In theory, the use of functional gene annotations would represent the most straightforward approach for candidate prioritization. However, although this strategy may be very useful in selected cases ,, at the present stage it has clear limitations, either because it overlooks non-annotated genes , or because it is not evident how the annotated functions of the candidates relate to the disease phenotype. Therefore, computational methods less biased toward already consolidated knowledge, may have strong advantages .
In particular, protein-protein interaction maps and gene coexpression data from microarray experiments represent extremely rich sources of potentially relevant information.
Recently, the direct integration of a very heterogeneous human interactome with a text mining-based map of phenotype similarity has allowed the prediction of high confidence candidates within large disease-associated loci .
Although this approach is highly efficient, it is clearly not exhaustive because very close functional relationships between genes and proteins are possible in the absence of direct molecular binding. In addition, the protein-protein interaction space is currently under-sampled and many genuine biological interactions have not yet been identified in experiments. Conversely, high-throughput experiments are known to result in a large fraction of false positives. The consistently low overlap of protein-protein interactions between large-scale experiments, even when the same proteins are considered, is testament to these problems . Finally, many of the known protein-protein interactions have been ascertained through low-throughput experiments and are thus strongly biased towards better-studied proteins .
Since genes involved in the same functions tend to show very similar expression profiles, coexpression analysis could be a very powerful approach for inferring functional relationships, which may correlate with similar disease phenotypes. Accordingly, global analyses have shown that genes highly coexpressed across microarray experiments display very similar functional annotation . However, with notable exceptions , so far the coexpression criterion has not been employed very successfully for the prediction of genetic disease candidates and has been used to this purpose only in combination with other independent evidence ,.
The noisy nature of high-throughput gene expression datasets may represent one of the possible explanations for this shortcoming. Moreover, even when the coexpression of two genes is reproducibly observed under a high number of experimental conditions, this does not necessarily imply that the genes are functionally related. For instance, extensive meta analysis of microarray data across different species has revealed that neighboring genes are more likely to be coexpressed than genes encoded in distant genomic regions, even if they are not functionally related in any obvious manner ,.

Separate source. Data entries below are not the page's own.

/-! ### Witnesses: a state and operands that meet the hypotheses of each statement, one for each
clause and at the ends of its ranges -/

theorem wit_DecodeOfEncode :
    (Instr.itcSetPriority 0xFF 1).wf = true ∧ (Instr.itcRestoreAll 3).wf = true ∧
    (Instr.uartInit 0xFF 0xFFFFFFFF 0).wf = true := by decide

theorem wit_EncodeOfDecode : decode [0x14FF0100] = .ok (.itcSetPriority 0xFF 1) := by decide

theorem wit_OpcodeTableDecides :
    decode [0x16000003] = .ok (.itcRestoreAll 3) ∧
    ⟨0x16000000, 0xFFFFFFFC, 1, .fg⟩ ∈ opcodeRows ∧
    (0x16000003 : Word) &&& 0xFFFFFFFC = 0x16000000 := by decide

theorem wit_AssembledIsStreamCommand :
    assembleLine "ITC_RESTORE_ALL 3" = some (.itcRestoreAll 3) := by decide

/-- A line with a ring selector by line and direction, a register name and a comment. -/
theorem wit_AssembledIsStreamCommand_forms :
    (Instr.rdreg 3 4).wf = true ∧
    OperandTexts (.rdreg 3 4) ["1.TX".toList, "RB_STAT".toList] ∧
    (∃ c, "; status".toList = ';' :: c) := by
  refine ⟨by decide, ⟨_, _, rfl, .inr ⟨"RB_STAT", by decide, rfl⟩, .inr ⟨by decide, .inr
    ⟨1, ['1'], ⟨1, by decide, .inl ⟨by decide, by decide⟩⟩, .inr ⟨by decide, by decide⟩⟩⟩⟩,
    ⟨" status".toList, by decide⟩⟩

/-- The next turn is the foreground's, between commands, with words left. -/
def atFetch (s : State) : Prop :=
  nextTurn s = some .fg ∧ s.fault = 0 ∧ s.ih.phase = .idle ∧ s.fg.phase = .idle ∧
    s.fg.pc.toNat < s.prog.length

/-- One for each way of being illegal: reserved opcode, must-be-zero bit, handler-engine operation,
truncated. -/
theorem wit_IllegalCommandFaults :
    (atFetch (start tiny [0] []) ∧ illegalStream (streamWords (start tiny [0] []))) ∧
    (atFetch (start tiny [0x14000200] []) ∧
      illegalStream (streamWords (start tiny [0x14000200] []))) ∧
    (atFetch (start tiny [0x27000000] []) ∧
      illegalStream (streamWords (start tiny [0x27000000] []))) ∧
    (atFetch (start tiny [0x20000000, 9600] []) ∧
      illegalStream (streamWords (start tiny [0x20000000, 9600] []))) ∧
    opcOf 0x00FFFFFF = 0 := by
  unfold atFetch
  refine ⟨⟨by decide, ?_⟩, ⟨by decide, ?_⟩, ⟨by decide, ?_⟩, ⟨by decide, ?_⟩, by decide⟩
  · show ∀ row ∈ opcodeRows, (0 : Word) &&& row.mask = row.bits → row.agent = .ih ∨ 1 < row.words
    decide
  · show ∀ row ∈ opcodeRows, (0x14000200 : Word) &&& row.mask = row.bits →
      row.agent = .ih ∨ 1 < row.words
    decide
  · show ∀ row ∈ opcodeRows, (0x27000000 : Word) &&& row.mask = row.bits →
      row.agent = .ih ∨ 1 < row.words
    decide
  · show ∀ row ∈ opcodeRows, (0x20000000 : Word) &&& row.mask = row.bits →
      row.agent = .ih ∨ 2 < row.words
    decide

/-- Source 3 live in a class that is enabled: `fast` says which. -/
def takeable (fast : Bool) : State :=
  sched [.ih] (demo tiny
    [.itcInit, .itcSetHandler 3 9, .itcForce 3, .itcEnable 3,
     .itcSetPriority 3 (if fast then 1 else 0)] [] [])

theorem wit_StepRunsTheTurn :
    (atFetch (start tiny [0x03000000] []) ∧
      decode ((start tiny [0x03000000] []).prog.drop (start tiny [0x03000000] []).fg.pc.toNat) =
        .ok (.rbRead 0) ∧ (Instr.rbRead 0).agent = .fg) ∧
    (nextTurn (sendingState 0 0) = some .fg ∧ (sendingState 0 0).ih.phase = .idle ∧
      (sendingState 0 0).fg.phase.sending = true) ∧
    (nextTurn (receivingState 0) = some .fg ∧ (receivingState 0).fg.phase.receiving = true) ∧
    ((inHandler .rxTest busy).fault = 0 ∧ nextTurn (inHandler .rxTest busy) = some .ih ∧
      (inHandler .rxTest busy).ih.phase ≠ .idle) ∧
    ((takeable true).fault = 0 ∧ nextTurn (takeable true) = some .ih ∧
      take (takeable true) .fast = true) ∧
    ((takeable false).ih.phase = .idle ∧ take (takeable false) .fast = false ∧
      take (takeable false) .normal = true) := by
  unfold atFetch
  decide

theorem wit_BootIsWellFormed :
    Launch.Ok
      { cfg := tiny, prog := [0], mem := [(0xFFFFFFFF, 1)], extreq := List.replicate 4 true,
        turns := [.ih], stalled := [1] } := by decide

theorem wit_ResetValues :
    applyReset busy = applyReset busy ∧ 3 < busy.cfg.nrings ∧ 1 < busy.cfg.nlines ∧
    3 < busy.cfg.nsrc := ⟨rfl, by decide⟩

theorem wit_InterruptsStayOffUntilEnabled :
    ((demo tiny [] [.itcInit] []).globalEnable .fast = false ∧
      nextIs (step (demo tiny [] [.itcInit] [])) (fun t => t.globalEnable .fast)) ∧
    ((demo tiny [] [.itcRestoreAll 1] []).globalEnable .normal = false ∧
      nextIs (step (demo tiny [] [.itcRestoreAll 1] [])) (fun t => t.globalEnable .normal)) := by
  decide

theorem wit_RbInitBindsRing :
    busy.SizesOk ∧ busy.cfg.nrings ≤ (4 : Byte).toNat ∧ (3 : Byte).toNat < busy.cfg.nrings ∧
    busy.cfg.cmax < (5 : Half).toNat ∧ (4 : Half).toNat ≤ busy.cfg.cmax := by decide

theorem wit_RbWriteAppends :
    busy.Wf ∧ busy.cfg.nrings ≤ (4 : Byte).toNat ∧
    ((2 : Byte).toNat < busy.cfg.nrings ∧ (busy.ring 2).cnt = (busy.ring 2).cap) ∧
    ((3 : Byte).toNat < busy.cfg.nrings ∧ (busy.ring 3).cnt ≠ (busy.ring 3).cap) :=
  ⟨wf_busy, by decide⟩

theorem wit_RbReadTakesOldest :
    busy.Wf ∧ busy.cfg.nrings ≤ (4 : Byte).toNat ∧
    ((0 : Byte).toNat < busy.cfg.nrings ∧ (busy.ring 0).cnt = 0) ∧
    ((3 : Byte).toNat < busy.cfg.nrings ∧ (busy.ring 3).cnt ≠ 0) := ⟨wf_busy, by decide⟩

theorem wit_RbPredicatesRead :
    busy.cfg.nrings ≤ (4 : Byte).toNat ∧ (3 : Byte).toNat < busy.cfg.nrings ∧
    (fresh.Wf ∧ (3 : Byte).toNat < fresh.cfg.nrings ∧ (fresh.ring 3).cap = 0) :=
  ⟨by decide, by decide, wf_fresh, by decide⟩

theorem wit_RingRunIsFifo :
    (busy.ring 2).Ok 4 ∧ (4 : Half).toNat ≤ 4 ∧ (0 : Half).toNat ≤ 4 := by decide

theorem wit_RingForgetsItsPast :
    (busy.ring 2).Ok 4 ∧ (busy.ring 3).Ok 4 ∧ (4 : Half).toNat ≤ 4 ∧ (4 : Half) ≠ 0 := by decide

theorem wit_EmptyAndFullExclusive :
    ((busy.ring 2).Ok 4 ∧ (busy.ring 2).cap ≠ 0) ∧ ((fresh.ring 2).Ok 4 ∧ (fresh.ring 2).cap = 0) ∧
    (1 : Half) ≠ 0 := by decide

/-- Also for `ItcEnableDisableGate` and `ItcForceUnforce`. -/
theorem wit_ItcSetHandlerRegisters :
    busy.SizesOk ∧ busy.cfg.nsrc ≤ (4 : Byte).toNat ∧ (3 : Byte).toNat < busy.cfg.nsrc := by decide

theorem wit_ItcEnableDisableGate :
    busy.SizesOk ∧ (3 : Byte).toNat < busy.cfg.nsrc ∧
    nextIs (exec (.itcEnable 3) busy) (fun _ => true) ∧
    nextIs (exec (.itcDisable 3) busy) (fun _ => true) := by decide

theorem wit_ItcSetPriorityClassifies :
    busy.SizesOk ∧ (1 : Byte).toNat < 2 ∧ 2 ≤ (2 : Byte).toNat ∧ 2 ≤ (0xFF : Byte).toNat ∧
    ((3 : Byte).toNat < busy.cfg.nsrc ∧ live busy 3 = true ∧
      nextIs (exec (.itcSetPriority 3 1) busy) (fun _ => true)) := by decide

theorem wit_ItcForceUnforce :
    busy.SizesOk ∧ (0 : Byte).toNat < busy.cfg.nsrc ∧
    nextIs (exec (.itcForce 0) busy) (fun _ => true) ∧
    nextIs (exec (.itcUnforce 3) busy) (fun _ => true) := by decide

theorem wit_ForceStays :
    ((demo tiny [.itcForce 3] [.itcUnforce 3] []).source 3).forced = true ∧
    nextIs (step (demo tiny [.itcForce 3] [.itcUnforce 3] [])) (fun t =>
      (t.source 3).forced = false) := by decide

theorem wit_ItcDisableRestoreAll :
    (3 : Byte).toNat < 4 ∧ 4 ≤ (4 : Byte).toNat ∧ 4 ≤ (0xFF : Byte).toNat := by decide

theorem wit_RequestConditions :
    busy.Wf ∧ (1 < busy.cfg.nlines ∧ (busy.line 1).inited = false) ∧
    (0 < busy.cfg.nlines ∧ (busy.line 0).inited = true) ∧
    (∀ l < busy.cfg.nlines, srcOf busy.cfg l ≠ 3) := ⟨wf_busy, by decide⟩

theorem wit_DivisorArithmetic :
    (16 ≤ tiny.coreClockHz ∧ 2 ^ 32 ≤ (429540 : Word).toNat * 9999) ∧
    (429539 : Word).toNat * 9999 < 2 ^ 32 ∧
    (16 ≤ { tiny with coreClockHz := 16 }.coreClockHz ∧ 2 ^ 16 ≤ (7 : Word).toNat * 9999 / (16 / 16)) ∧
    (6 : Word).toNat * 9999 / (16 / 16) < 2 ^ 16 ∧ tiny.coreClockHz = 24000000 := by decide

/-- The checks of R190 in `busy`: line 0 is initialised, line 1 is not. -/
theorem wit_UartInitSetsUpLine :
    busy.Wf ∧ busy.cfg.nlines ≤ (2 : Byte).toNat ∧ (1 : Byte).toNat < busy.cfg.nlines ∧
    busy.mem.read (0x101 : Word).toNat = 0 ∧
    ((0x100 : Word) ≠ 0 ∧ busy.mem.read (0x100 : Word).toNat ≠ 0) ∧
    (busy.line (0 : Byte).toNat).inited = true ∧ (busy.line (1 : Byte).toNat).inited = false ∧
    divisor busy.cfg 429540 = none ∧ divisor busy.cfg 9600 = some 0x003F270F :=
  ⟨wf_busy, by decide⟩

/-- Also for `ReceiveByteEnters`. -/
theorem wit_SendByteEnters :
    busy.SizesOk ∧ busy.fg.phase = .idle ∧ busy.cfg.nlines ≤ (2 : Byte).toNat ∧
    ((1 : Byte).toNat < busy.cfg.nlines ∧ (busy.line (1 : Byte).toNat).inited = false) ∧
    ((0 : Byte).toNat < busy.cfg.nlines ∧ (busy.line (0 : Byte).toNat).inited = true) := by decide

theorem wit_ReceiveByteEnters :
    busy.SizesOk ∧ busy.fg.phase = .idle ∧ busy.cfg.nlines ≤ (2 : Byte).toNat ∧
    (busy.line (1 : Byte).toNat).inited = false ∧ (busy.line (0 : Byte).toNat).inited = true := by
  decide

theorem wit_SendByteDrains :
    ((sendingState 0 0).Wf ∧ (sendingState 0 0).fg.phase = .sbDrain ∧
      ((sendingState 0 0).ring 1).cnt = 0) ∧
    ((sendingState 3 0).Wf ∧ (sendingState 3 0).fg.phase = .sbDrain ∧
      ((sendingState 3 0).ring 1).cnt ≠ 0 ∧ ((sendingState 3 0).line 0).hwtx.length < 2) ∧
    ((sendingState 3 2).Wf ∧ (sendingState 3 2).fg.phase = .sbDrain ∧
      ((sendingState 3 2).ring 1).cnt ≠ 0 ∧ ((sendingState 3 2).line 0).hwtx.length = 2) :=
  ⟨⟨wf_sending 0 (by decide), by decide⟩, ⟨wf_sending 3 (by decide), by decide⟩,
    wf_sending_held.1, by decide⟩

theorem wit_SendBytePutsAndRestores :
    ((sendingState 0 1).Wf ∧ (sendingState 0 1).fg.phase = .sbPut ∧
      ((sendingState 0 1).line 0).hwtx.length < 2) ∧
    ((sendingState 2 3).Wf ∧ (sendingState 2 3).fg.phase = .sbPut ∧
      ((sendingState 2 3).line 0).hwtx.length = 2) ∧
    ((sendingState 0 2).Wf ∧ (sendingState 0 2).fg.phase = .sbRestore) :=
  ⟨⟨wf_sending_last.1, by decide⟩, ⟨wf_sending_held.2, by decide⟩, wf_sending_last.2, by decide⟩

theorem wf_toSend : (loaded 1 [.uartSendByte 0 0x63]).Wf := by constructor <;> decide

theorem wit_SendByteNetEffect :
    (sched (List.replicate 5 .fg) (loaded 1 [.uartSendByte 0 0x63])).Wf ∧
    atFetch (sched (List.replicate 5 .fg) (loaded 1 [.uartSendByte 0 0x63])) ∧
    decode ((loaded 1 [.uartSendByte 0 0x63]).prog.drop
      (loaded 1 [.uartSendByte 0 0x63]).fg.pc.toNat) = .ok (.uartSendByte 0 0x63) ∧
    0 < tiny.nlines ∧ ((loaded 1 [.uartSendByte 0 0x63]).line 0).inited = true ∧
    ((loaded 1 [.uartSendByte 0 0x63]).line 0).hwtx.length +
      ((loaded 1 [.uartSendByte 0 0x63]).contents 1).length < tiny.depth ∧
    List.replicate 5 Turn.fg =
      List.replicate (((loaded 1 [.uartSendByte 0 0x63]).contents 1).length + 4) .fg ++ [] := by
  unfold atFetch
  exact ⟨wf_sched wf_toSend _, by decide⟩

Phylogenetic conservation has been previously proposed as a very strong criterion to identify functionally relevant coexpression links among genes ,. Indeed, significant coexpression of two or more orthologous genes is very likely due to selective advantage, strongly suggesting a functional relation. Therefore, conserved coexpression could be a much stronger criterion than single species coexpression to relate genes involved in similar disease phenotypes.
In this report we show that conserved coexpression and phenome analysis can be effectively integrated to produce accurate predictions of human disease genes. Using this approach we were able to select a small number of strong candidates for 81 human diseases, corresponding to a wide spectrum of different phenotypes.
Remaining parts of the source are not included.